===== Data under study

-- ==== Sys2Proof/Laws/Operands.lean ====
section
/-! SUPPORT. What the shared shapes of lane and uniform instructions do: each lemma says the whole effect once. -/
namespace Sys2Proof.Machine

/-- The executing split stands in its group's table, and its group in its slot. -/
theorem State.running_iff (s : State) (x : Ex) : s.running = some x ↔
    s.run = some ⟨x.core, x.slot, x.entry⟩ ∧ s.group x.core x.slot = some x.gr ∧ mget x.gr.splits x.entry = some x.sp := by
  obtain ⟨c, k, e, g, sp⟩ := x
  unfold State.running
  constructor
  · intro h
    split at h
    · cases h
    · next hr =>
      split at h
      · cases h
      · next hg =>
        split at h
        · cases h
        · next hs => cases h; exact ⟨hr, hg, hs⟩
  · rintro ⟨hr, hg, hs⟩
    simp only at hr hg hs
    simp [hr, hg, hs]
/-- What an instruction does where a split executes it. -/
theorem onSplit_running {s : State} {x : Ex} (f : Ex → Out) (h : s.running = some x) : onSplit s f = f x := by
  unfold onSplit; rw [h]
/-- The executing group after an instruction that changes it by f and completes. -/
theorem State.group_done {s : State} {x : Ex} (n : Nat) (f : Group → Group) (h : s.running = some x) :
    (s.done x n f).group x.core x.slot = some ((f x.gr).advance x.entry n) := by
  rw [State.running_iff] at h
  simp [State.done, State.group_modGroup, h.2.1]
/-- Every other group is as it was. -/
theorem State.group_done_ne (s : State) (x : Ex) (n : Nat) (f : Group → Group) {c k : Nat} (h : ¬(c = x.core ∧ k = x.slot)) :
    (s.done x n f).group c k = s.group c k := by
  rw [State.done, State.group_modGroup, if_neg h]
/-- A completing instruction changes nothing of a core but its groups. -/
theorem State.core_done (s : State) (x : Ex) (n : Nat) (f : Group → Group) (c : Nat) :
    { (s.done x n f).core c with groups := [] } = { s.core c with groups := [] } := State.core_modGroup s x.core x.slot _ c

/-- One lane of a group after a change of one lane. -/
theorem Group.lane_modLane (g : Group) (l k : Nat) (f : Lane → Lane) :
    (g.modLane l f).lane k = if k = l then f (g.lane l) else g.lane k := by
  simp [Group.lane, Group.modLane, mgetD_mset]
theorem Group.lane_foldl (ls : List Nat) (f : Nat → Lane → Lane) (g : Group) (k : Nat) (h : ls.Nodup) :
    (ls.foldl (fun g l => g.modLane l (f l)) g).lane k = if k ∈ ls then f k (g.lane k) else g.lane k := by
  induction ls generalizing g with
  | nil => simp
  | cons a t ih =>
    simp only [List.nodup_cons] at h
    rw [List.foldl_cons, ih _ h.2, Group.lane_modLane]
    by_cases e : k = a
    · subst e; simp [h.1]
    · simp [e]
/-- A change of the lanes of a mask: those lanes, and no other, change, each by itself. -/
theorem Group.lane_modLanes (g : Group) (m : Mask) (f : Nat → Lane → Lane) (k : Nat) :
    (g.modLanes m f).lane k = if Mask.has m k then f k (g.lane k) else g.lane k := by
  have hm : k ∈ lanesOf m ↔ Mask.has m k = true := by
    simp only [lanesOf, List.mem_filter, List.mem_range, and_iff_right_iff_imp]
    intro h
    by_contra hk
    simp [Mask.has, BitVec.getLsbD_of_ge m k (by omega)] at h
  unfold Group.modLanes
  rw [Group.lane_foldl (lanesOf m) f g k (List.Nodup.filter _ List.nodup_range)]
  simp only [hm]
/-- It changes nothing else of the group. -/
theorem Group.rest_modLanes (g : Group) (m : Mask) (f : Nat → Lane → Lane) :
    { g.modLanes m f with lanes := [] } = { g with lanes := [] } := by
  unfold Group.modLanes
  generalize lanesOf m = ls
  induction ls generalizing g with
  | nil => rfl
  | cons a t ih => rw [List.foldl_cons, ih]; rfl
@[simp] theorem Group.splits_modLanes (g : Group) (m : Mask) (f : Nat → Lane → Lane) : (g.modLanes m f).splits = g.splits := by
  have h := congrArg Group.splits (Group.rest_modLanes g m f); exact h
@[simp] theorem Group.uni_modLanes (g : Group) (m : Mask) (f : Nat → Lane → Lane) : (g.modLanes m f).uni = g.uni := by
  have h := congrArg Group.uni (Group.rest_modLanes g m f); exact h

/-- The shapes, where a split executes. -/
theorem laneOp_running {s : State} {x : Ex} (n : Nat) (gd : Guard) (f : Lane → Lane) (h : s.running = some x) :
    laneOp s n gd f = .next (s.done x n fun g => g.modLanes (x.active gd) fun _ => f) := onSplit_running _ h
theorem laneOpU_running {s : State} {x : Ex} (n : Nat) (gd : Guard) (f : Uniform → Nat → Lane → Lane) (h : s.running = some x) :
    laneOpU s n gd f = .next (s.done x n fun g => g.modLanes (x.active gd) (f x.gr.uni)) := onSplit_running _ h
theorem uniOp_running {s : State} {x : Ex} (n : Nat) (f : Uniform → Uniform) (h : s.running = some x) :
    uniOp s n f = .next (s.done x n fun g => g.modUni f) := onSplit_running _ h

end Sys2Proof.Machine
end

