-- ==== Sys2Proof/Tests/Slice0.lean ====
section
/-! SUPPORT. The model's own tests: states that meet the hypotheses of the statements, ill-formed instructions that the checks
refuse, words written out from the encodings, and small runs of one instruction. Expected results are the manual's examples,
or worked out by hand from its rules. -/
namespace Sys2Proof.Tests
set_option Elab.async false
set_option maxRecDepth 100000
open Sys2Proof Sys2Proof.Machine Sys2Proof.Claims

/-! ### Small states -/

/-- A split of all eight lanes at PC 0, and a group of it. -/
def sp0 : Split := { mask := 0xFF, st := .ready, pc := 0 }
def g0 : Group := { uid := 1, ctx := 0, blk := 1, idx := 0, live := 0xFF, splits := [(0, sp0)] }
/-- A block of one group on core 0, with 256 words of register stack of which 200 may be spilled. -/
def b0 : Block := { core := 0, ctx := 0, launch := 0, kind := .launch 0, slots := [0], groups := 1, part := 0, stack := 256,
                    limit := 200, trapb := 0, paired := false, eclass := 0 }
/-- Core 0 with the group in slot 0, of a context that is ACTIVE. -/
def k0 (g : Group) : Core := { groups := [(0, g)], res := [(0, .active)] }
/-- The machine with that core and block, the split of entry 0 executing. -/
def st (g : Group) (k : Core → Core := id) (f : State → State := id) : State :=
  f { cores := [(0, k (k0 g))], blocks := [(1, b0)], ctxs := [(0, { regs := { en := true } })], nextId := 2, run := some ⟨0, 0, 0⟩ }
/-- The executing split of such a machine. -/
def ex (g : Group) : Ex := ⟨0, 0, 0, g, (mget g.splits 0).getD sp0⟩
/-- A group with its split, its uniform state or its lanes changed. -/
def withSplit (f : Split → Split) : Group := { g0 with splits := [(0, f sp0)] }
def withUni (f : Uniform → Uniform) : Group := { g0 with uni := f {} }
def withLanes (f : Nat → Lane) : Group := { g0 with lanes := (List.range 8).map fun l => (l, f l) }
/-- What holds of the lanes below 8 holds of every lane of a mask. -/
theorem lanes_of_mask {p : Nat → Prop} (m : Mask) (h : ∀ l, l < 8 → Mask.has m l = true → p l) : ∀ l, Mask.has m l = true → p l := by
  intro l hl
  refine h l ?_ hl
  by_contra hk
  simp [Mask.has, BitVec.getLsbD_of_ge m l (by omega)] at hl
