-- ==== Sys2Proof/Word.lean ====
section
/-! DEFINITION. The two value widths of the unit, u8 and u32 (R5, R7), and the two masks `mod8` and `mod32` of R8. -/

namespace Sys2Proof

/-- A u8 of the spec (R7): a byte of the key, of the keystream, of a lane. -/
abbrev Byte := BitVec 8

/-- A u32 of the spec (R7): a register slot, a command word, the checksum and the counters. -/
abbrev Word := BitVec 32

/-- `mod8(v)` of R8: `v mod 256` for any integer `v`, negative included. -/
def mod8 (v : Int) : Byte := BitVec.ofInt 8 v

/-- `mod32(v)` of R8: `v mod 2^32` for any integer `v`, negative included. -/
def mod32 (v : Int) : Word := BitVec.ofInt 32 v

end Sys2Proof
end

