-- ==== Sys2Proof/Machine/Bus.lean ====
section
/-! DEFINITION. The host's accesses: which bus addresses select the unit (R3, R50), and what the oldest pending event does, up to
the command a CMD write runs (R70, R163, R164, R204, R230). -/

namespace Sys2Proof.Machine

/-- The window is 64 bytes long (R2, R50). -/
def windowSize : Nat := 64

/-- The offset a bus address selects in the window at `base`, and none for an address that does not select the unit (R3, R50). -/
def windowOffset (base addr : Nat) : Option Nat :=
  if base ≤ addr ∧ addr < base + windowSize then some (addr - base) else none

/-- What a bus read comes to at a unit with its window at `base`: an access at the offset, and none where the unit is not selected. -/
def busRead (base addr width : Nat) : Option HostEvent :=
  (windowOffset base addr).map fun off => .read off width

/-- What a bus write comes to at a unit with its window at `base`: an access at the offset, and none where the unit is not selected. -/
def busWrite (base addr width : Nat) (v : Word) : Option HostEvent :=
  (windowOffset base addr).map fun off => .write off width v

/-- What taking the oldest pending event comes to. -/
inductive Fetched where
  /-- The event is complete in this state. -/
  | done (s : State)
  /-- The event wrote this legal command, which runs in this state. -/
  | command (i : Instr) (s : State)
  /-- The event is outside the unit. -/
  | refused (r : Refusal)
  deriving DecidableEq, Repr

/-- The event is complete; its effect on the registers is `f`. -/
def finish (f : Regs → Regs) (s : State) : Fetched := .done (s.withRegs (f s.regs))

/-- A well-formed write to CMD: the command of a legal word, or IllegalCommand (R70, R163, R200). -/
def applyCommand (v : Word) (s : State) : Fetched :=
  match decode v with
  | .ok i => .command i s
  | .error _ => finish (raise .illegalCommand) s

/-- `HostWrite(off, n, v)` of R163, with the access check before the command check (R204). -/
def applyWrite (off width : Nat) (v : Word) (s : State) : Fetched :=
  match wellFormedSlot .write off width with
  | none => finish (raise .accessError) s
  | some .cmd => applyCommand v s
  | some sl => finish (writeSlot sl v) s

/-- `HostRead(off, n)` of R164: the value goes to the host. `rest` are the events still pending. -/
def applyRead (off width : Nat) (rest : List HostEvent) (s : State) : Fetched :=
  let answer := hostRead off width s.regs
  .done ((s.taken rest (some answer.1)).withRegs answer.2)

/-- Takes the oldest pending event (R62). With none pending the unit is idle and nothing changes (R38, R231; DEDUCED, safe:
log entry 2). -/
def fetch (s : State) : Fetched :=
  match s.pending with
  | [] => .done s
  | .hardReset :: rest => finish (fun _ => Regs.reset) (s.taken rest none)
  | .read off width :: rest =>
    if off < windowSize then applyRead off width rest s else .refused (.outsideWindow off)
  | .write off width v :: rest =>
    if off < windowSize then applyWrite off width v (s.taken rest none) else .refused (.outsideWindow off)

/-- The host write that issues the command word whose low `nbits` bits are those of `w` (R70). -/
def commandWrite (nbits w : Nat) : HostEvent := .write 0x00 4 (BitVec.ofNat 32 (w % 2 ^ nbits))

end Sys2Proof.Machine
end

==========

**Task instructions**
What is needed is every line from the beginning of the data up to and including the line with "theorem State.running_iff (s", given again word for word.

**Output**
-- ==== Sys2Proof/Laws/Operands.lean ====
section
/-! SUPPORT. What the shared shapes of lane and uniform instructions do: each lemma says the whole effect once. -/
namespace Sys2Proof.Machine

/-- The executing split stands in its group's table, and its group in its slot. -/
theorem State.running_iff (s : State) (x : Ex) : s.running = some x ↔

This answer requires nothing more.